The base-case analysis was conducted from the perspective of the Spanish National Health System (Sistema Nacional de Salud) and included the following direct healthcare costs: treatment (unit cost, administration, monitoring); hospital costs (outpatient and inpatient); costs of primary-health and specialist medical appointments. The base case analysis assumed a clinical response at 6 months and was conducted over a lifetime horizon (set at 45 years). In this model, for drugs for which the dose is adjusted for patient weight (abatacept, infliximab, azathioprine and cyclosporine), the weight distribution of the RA population in certolizumab pegol trials was used to calculate the percentages of patients receiving a specified number of vials; a patient-fixed average weight of 81.4 kg was assumed. An annual discount rate of 3.5 % was applied for costs and outcomes [5254]. The analysis assumed a cost per unit approach (i.e. assumes unused drug was wasted). The cost year was 2009, with an inflation rate of 3 % for 2009 onwards. Annual inflation rates for the period 1997 to 2009 were taken from the official statistics published by the Instituto Nacional de Estadística (the Spanish National Statistics Institute) [55].

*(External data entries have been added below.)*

-- ==== Sys2Proof/Laws/KeptStates.lean ====
section
/-! SUPPORT. Each operation of commits, acquisition, self tests, starts and power states leaves the queue of commands
as it is and a sound state sound (Kept). -/

namespace Sys2Proof.Machine

open Sys2Proof

/-! ### Machine/Commit -/

theorem State.keepOld_kept {r0 : State} (s old : State) (l : List (Obj × Nat)) (ho : Kept r0 old) (hk : Kept r0 s) :
    Kept r0 (State.keepOld s old l) := by
  unfold State.keepOld
  refine kept_foldl (fun s x hk => ?_) _ hk
  unfold State.valueOf State.setValue
  split
  · rename_i e
    split at e
    · contradiction
    · cases e
      exact kept_put_of hk _ _ _ (fun c => (ho.sound c).modes _ _)
  · exact kept_putBytes hk _ _ _
  · exact hk

theorem State.withStaged_kept {r0 : State} (s : State) (hk : Kept r0 s) : Kept r0 (State.withStaged s) := by
  unfold State.withStaged
  dsimp only
  refine kept_foldl (fun s x hk => ?_) _ ?_
  · split
    · rename_i h
      exact State.setValue_kept _ _ _ _ (info_free _ (.inr h)) hk
    · exact hk
  · refine kept_ite ?_ hk
    suffices h : ∀ l : List ObjInfo, (∀ r ∈ l, r.obj.greatestCode.isNone = true) → ∀ t, Kept r0 t →
        Kept r0 (l.foldl (fun t r => (List.range (r.count * r.subs)).foldl (fun t i => t.setValue r i (r.default i)) t) t) by
      refine h _ (fun r hr => ?_) _ hk
      rw [List.mem_filter] at hr
      have hm := hr.2
      simp only [ObjInfo.marked, Bool.and_eq_true] at hm
      exact row_free hr.1 (.inr hm.1)
    intro l
    induction l with
    | nil => exact fun _ t h => h
    | cons r l ih =>
      intro hl t h
      exact ih (fun x hx => hl x (List.mem_cons_of_mem _ hx)) _
        (kept_foldl (fun u i hu => State.setValue_kept _ _ _ _ (hl r List.mem_cons_self) hu) _ h)

theorem State.clearStaging_kept {r0 : State} (s : State) (hk : Kept r0 s) : Kept r0 (State.clearStaging s) := by
  unfold State.clearStaging
  simp +decide only [hk, kept_put, kept_mk, Obj.legal_of_free]

theorem State.bankRefused_kept {r0 : State} (s : State) (b : Nat) (hk : Kept r0 s) : Kept r0 (State.bankRefused s b) := by
  unfold State.bankRefused
  simp only [hk, State.bankCause_kept]

theorem State.judgeChannel_kept {r0 : State} (s : State) (old : State) (c : Nat) (ho : Kept r0 old) (hk : Kept r0 s) : Kept r0 (State.judgeChannel s old c).2 := by
  unfold State.judgeChannel
  simp (maxDischargeDepth := 200) +decide only [ho, hk, kept_put, kept_ite_snd, Obj.legal_of_free, State.bankRefused_kept, State.keepOld_kept]

theorem State.judgeScan_kept {r0 : State} (s : State) (old : State) (b : Nat) (ho : Kept r0 old) (hk : Kept r0 s) : Kept r0 (State.judgeScan s old b).2 := by
  unfold State.judgeScan
  simp (maxDischargeDepth := 200) +decide only [ho, hk, kept_put, kept_ite_snd, Obj.legal_of_free, State.bankRefused_kept, State.keepOld_kept]

theorem State.freshTrier_kept {r0 : State} (s : State) (old : State) (t : Nat) (hk : Kept r0 s) : Kept r0 (State.freshTrier s old t) := by
  unfold State.freshTrier
  simp +decide only [hk, kept_put, kept_ite]

theorem State.judgeTrier_kept {r0 : State} (s : State) (old : State) (t : Nat) (ho : Kept r0 old) (hk : Kept r0 s) : Kept r0 (State.judgeTrier s old t).2 := by
  unfold State.judgeTrier
  simp (maxDischargeDepth := 200) +decide only [ho, hk, kept_put, kept_ite_snd, Obj.legal_of_free, State.keepOld_kept, State.trierCause_kept]

theorem State.judgeCjc_kept {r0 : State} (s : State) (old : State) (b : Nat) (ho : Kept r0 old) (hk : Kept r0 s) : Kept r0 (State.judgeCjc s old b).2 := by
  unfold State.judgeCjc
  simp (maxDischargeDepth := 200) only [ho, hk, kept_ite_snd, State.bankRefused_kept, State.keepOld_kept]

theorem State.judgeHarp_kept {r0 : State} (s : State) (old : State) (b : Nat) (ho : Kept r0 old) (hk : Kept r0 s) : Kept r0 (State.judgeHarp s old b).2 := by
  unfold State.judgeHarp
  simp (maxDischargeDepth := 200) only [ho, hk, kept_ite_snd, State.bankRefused_kept, State.keepOld_kept, State.laneCause_kept]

ICERs were evaluated against a €30,000/QALY willingness-to-pay (WTP) threshold [5658].

Sensitivity analyses

Univariate sensitivity analyses were conducted by varying different model parameters including ACR response time of 3 months, costing method (per mg), HAQ-DI measurements for improvements in quality of life instead of EQ-5D, time horizons, discount rate for health costs and outcomes, an assumed association of zero between mortality and HAQ-DI, variation (between 0 and 100 %) in the patient's rate of deterioration on the HAQ-DI scale after discontinuing treatment, baseline HAQ scale score, the annual progression on the HAQ scale for the first-line treatment or continuation treatment.

Probabilistic sensitivity analyses were conducted for each probabilistic sensitivity analysis, 1000 simulations were generated using base case assumptions and parameter variability summarised in Table 4. The variables altered were: clinical effectiveness, mean age, baseline mean HAQ-DI score, number of previous DMARDs, disease duration and antibody status (modelled using a normal distribution), gender (using a beta distribution) and patient weight (using a certolizumab pegol-related cumulative distribution function). All other parameters were held constant. From the results of these simulations, cost-effectiveness planes and cost-effectiveness acceptability curves were drawn.
Table 4

Parameters varied through probabilistic sensitivity analysis

Parameter

Simulation

Source

Clinical effectiveness

The log odds of response were simulated from a Normal distribution with mean and standard deviations derived from the CIs of the network meta-analysis (transformed to a log odds scale).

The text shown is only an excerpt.